• Your instructions
Which of the lines below include the word "place"? Pull each one out.

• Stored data
* * *

-- ==== Sys2Proof/Machine/ArithRegister.lean ====
section
/-! DEFINITION. The arithmetic-register family: 8XY0 to 8XYE (42_arith_register.md). Operands are read from the
state before the step; a flag is written after the primary result (R129). -/

namespace Sys2Proof.Machine

/-- `LD Vx, Vy` (R120). -/
def execLdReg (x y : Reg) (s : State) : Result := writeReg x (s.reg y) s

/-- `OR Vx, Vy` (R121): VF is not written as a flag (D5). -/
def execOrReg (x y : Reg) (s : State) : Result := writeReg x (s.reg x ||| s.reg y) s

/-- `AND Vx, Vy` (R122): VF is not written as a flag (D5). -/
def execAndReg (x y : Reg) (s : State) : Result := writeReg x (s.reg x &&& s.reg y) s

/-- `XOR Vx, Vy` (R123): VF is not written as a flag (D5). -/
def execXorReg (x y : Reg) (s : State) : Result := writeReg x (s.reg x ^^^ s.reg y) s

/-- `ADD Vx, Vy` (R124). -/
def execAddReg (x y : Reg) (s : State) : Result :=
  writeRegFlag x (aluAdd (s.reg x) (s.reg y)) (carryFlag (s.reg x) (s.reg y)) s

/-- `SUB Vx, Vy` (R125): minuend Vx, subtrahend Vy. -/
def execSubReg (x y : Reg) (s : State) : Result :=
  writeRegFlag x (aluSub (s.reg x) (s.reg y)) (noBorrowFlag (s.reg x) (s.reg y)) s

/-- `SHR Vx {, Vy}` (R126): Vx in place, Y ignored (D3). -/
def execShr (x _y : Reg) (s : State) : Result := writeRegFlag x (aluShr (s.reg x)) (shrFlag (s.reg x)) s

/-- `SUBN Vx, Vy` (R127): minuend Vy, subtrahend Vx. -/
def execSubn (x y : Reg) (s : State) : Result :=
  writeRegFlag x (aluSub (s.reg y) (s.reg x)) (noBorrowFlag (s.reg y) (s.reg x)) s

/-- `SHL Vx {, Vy}` (R128): Vx in place, Y ignored (D3). -/
def execShl (x _y : Reg) (s : State) : Result := writeRegFlag x (aluShl (s.reg x)) (shlFlag (s.reg x)) s

end Sys2Proof.Machine
end

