theorem machineInv_setPc {s : State} {w : Word} (hs : MachineInv s) (hw : w.toNat ≤ 0x10FE) :
    MachineInv (s.setPc w) := by
  obtain ⟨hmem, hlen, hret, -⟩ := hs
  exact ⟨hmem, hlen, hret, hw⟩

theorem machineInv_setMem {s : State} {m : Memory} (hs : MachineInv s) (hm : Memory.wf m = true) :
    MachineInv (s.setMem m) := by
  obtain ⟨-, hlen, hret, hpc⟩ := hs
  exact ⟨hm, hlen, hret, hpc⟩

theorem machineInv_advance {s : State} (hs : MachineInv s) (hpc : s.pc.toNat ≤ 0x1000) : MachineInv s.advance :=
  machineInv_setPc hs (by rw [pc_add_two_toNat hpc]; omega)

/-- Pushing a return address within range keeps the invariant when the stack is not full (R28). -/
theorem machineInv_push {s : State} {v : Word} (hs : MachineInv s) (hlen : s.stack.length < 16)
    (hv : v.toNat ≤ 0x1000) : MachineInv (s.setStack (s.stack ++ [v])) := by
  obtain ⟨hmem, -, hret, hpc⟩ := hs
  refine ⟨hmem, by simpa using hlen, fun w hw => ?_, hpc⟩
  rcases List.mem_append.mp hw with hw | hw
  · exact hret w hw
  · rw [List.mem_singleton.mp hw]
    exact hv

/-- Popping keeps the invariant, and the popped return address is within range (R25). -/
theorem machineInv_pop {s : State} {v : Word} {st : List Word} (hs : MachineInv s) (hst : s.stack = st ++ [v]) :
    MachineInv (s.setStack st) ∧ v.toNat ≤ 0x1000 := by
  obtain ⟨hmem, hlen, hret, hpc⟩ := hs
  rw [hst] at hlen hret
  rw [List.length_append] at hlen
  exact ⟨⟨hmem, by simp only [State.setStack_stack]; omega, fun w hw => hret w (List.mem_append_left _ hw), hpc⟩,
    hret v (by simp)⟩

theorem machineInv_reset : MachineInv State.reset :=
  ⟨wf_nil, Nat.zero_le 16, fun v hv => absurd hv List.not_mem_nil, by decide⟩

/-! Instructions -/

/-- The own effect of an instruction keeps the invariant. A fetched instruction lies inside memory, so after the advance
the pc is at most 0x1000 (what CALL pushes) and after a skip at most 0x1002; a jump ends at most at 0xFFF, and with V0
added at most at 0x10FE (R25). -/
theorem effect_keeps_machineInv {i : Instr} {s t : State} (hs : MachineInv s) (hpc : s.pc.toNat + 1 < 4096)
    (h : Effect i s t) : MachineInv t := by
  have hret : s.advance.pc.toNat ≤ 0x1000 := by
    rw [State.advance_pc, pc_add_two_toNat (by omega)]
    omega
  have hadv : MachineInv s.advance := machineInv_advance hs (by omega)
  cases i with
  | ret =>
    obtain ⟨v, st, hst, rfl⟩ := h
    obtain ⟨hs', hv⟩ := machineInv_pop hs hst
    exact machineInv_setPc hs' (by omega)
  | call nnn =>
    obtain ⟨hlen, rfl⟩ := h
    have := nnn.isLt
    exact machineInv_setPc (machineInv_push hs hlen hret) (by rw [zextAddr_toNat]; omega)
  | jp nnn =>
    have := nnn.isLt
    exact h ▸ machineInv_setPc hs (by rw [zextAddr_toNat]; omega)
  | jpV0 nnn =>
    have := nnn.isLt
    have := (s.reg V0).isLt
    exact h ▸ machineInv_setPc hs (by rw [offsetTarget_toNat]; omega)
  | seImm | sneImm | seReg | sneReg | skp | sknp =>
    rcases h with rfl | rfl
    · exact hadv
    · exact machineInv_advance hadv hret
  | ldB | dump =>
    obtain ⟨m, hwf, rfl⟩ := h
    exact machineInv_setMem hadv (hwf hs.1)
  | cls | ldI | ldVxK | ldDtVx | ldStVx =>
    cases h
    exact machineInv_congr hadv rfl rfl rfl
  | ldImm | addImm | ldReg | orReg | andReg | xorReg | ldVxDt | addI | ldF | rnd =>
    obtain ⟨_, rfl⟩ := h
    exact machineInv_congr hadv rfl rfl rfl
  | addReg | subReg | subn | shr | shl =>
    obtain ⟨_, _, rfl⟩ := h
    exact machineInv_congr hadv rfl rfl rfl
  | load =>
    obtain ⟨bs, -, rfl⟩ := h
    exact machineInv_congr hadv rfl rfl rfl
  | drw =>
    obtain ⟨x0, y0, rows, rfl⟩ := h
    exact machineInv_congr hadv rfl rfl rfl
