-- ==== Sys2Proof/Laws/Memory.lean ====
section
/-! SUPPORT. The laws of the receive buffer's list of written bytes: read after write, and the canonical form. -/

namespace Sys2Proof.Machine

@[simp] theorem Memory.get_nil (a : Nat) : Memory.get [] a = none := rfl

theorem Memory.get_cons (c : Host.Cell) (m : Memory) (a : Nat) :
    Memory.get (c :: m) a = if c.1 = a then some c.2 else Memory.get m a := rfl

/-- Reading after writing: the byte written at its address, every other address as before. -/
theorem Memory.get_set (m : Memory) (a x : Nat) (v : Byte) :
    Memory.get (Memory.set m a v) x = if x = a then some v else Memory.get m x := by
  have comm : (a = x) = (x = a) := propext eq_comm
  induction m with
  | nil => simp only [Memory.set, Memory.get_cons, Memory.get_nil, comm]
  | cons c m ih =>
    unfold Memory.set
    split
    · simp only [Memory.get_cons, comm]
    · split
      · simp only [Memory.get_cons, comm]
        split <;> simp_all
      · simp only [Memory.get_cons, ih]
        split <;> split <;> simp_all

@[simp] theorem Memory.get_set_same (m : Memory) (a : Nat) (v : Byte) :
    Memory.get (Memory.set m a v) a = some v := by
  simp [Memory.get_set]

theorem Memory.get_set_other (m : Memory) {a x : Nat} (v : Byte) (h : x ≠ a) :
    Memory.get (Memory.set m a v) x = Memory.get m x := by
  simp [Memory.get_set, h]

theorem Memory.wf_cons (c : Host.Cell) (m : Memory) :
    Memory.wf (c :: m) = true ↔ (∀ d ∈ m.head?, c.1 < d.1) ∧ Memory.wf m = true := by
  cases m <;> simp [Memory.wf]

/-- The first address after a write is the old first one or the one written. -/
theorem Memory.set_head (m : Memory) (a : Nat) (v : Byte) :
    ∀ d ∈ (Memory.set m a v).head?, d.1 = a ∨ d ∈ m.head? := by
  cases m with
  | nil => simp [Memory.set]
  | cons c m =>
    unfold Memory.set
    split
    · simp
    · split <;> simp

/-- A write keeps the canonical form. -/
theorem Memory.wf_set (m : Memory) (a : Nat) (v : Byte) (h : Memory.wf m = true) :
    Memory.wf (Memory.set m a v) = true := by
  induction m with
  | nil => rfl
  | cons c m ih =>
    obtain ⟨hc, hm⟩ := (Memory.wf_cons c m).1 h
    unfold Memory.set
    split
    · exact (Memory.wf_cons _ _).2 ⟨by simpa, h⟩
    · split
      · exact (Memory.wf_cons _ _).2 ⟨by simp_all, hm⟩
      · refine (Memory.wf_cons _ _).2 ⟨fun d hd => ?_, ih hm⟩
        rcases Memory.set_head m a v d hd with hd | hd
        · omega
        · exact hc d hd

/-- Reset memory is in canonical form. -/
theorem Memory.wf_reset : Memory.wf State.reset.rxbuf = true := rfl

/-- What a byte reads as after a store into the buffer. -/
theorem State.bufByte_set (s : State) (a x : Nat) (v : Byte) :
    State.bufByte { s with rxbuf := Memory.set s.rxbuf a v } x = if x = a then v else s.bufByte x := by
  unfold State.bufByte
  simp only [Memory.get_set]
  by_cases h : x = a <;> simp [h]

end Sys2Proof.Machine
end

* * *

• The completed task
/-- `SHR Vx {, Vy}` (R126): Vx in place, Y ignored (D3). -/
/-- `SHL Vx {, Vy}` (R128): Vx in place, Y ignored (D3). -/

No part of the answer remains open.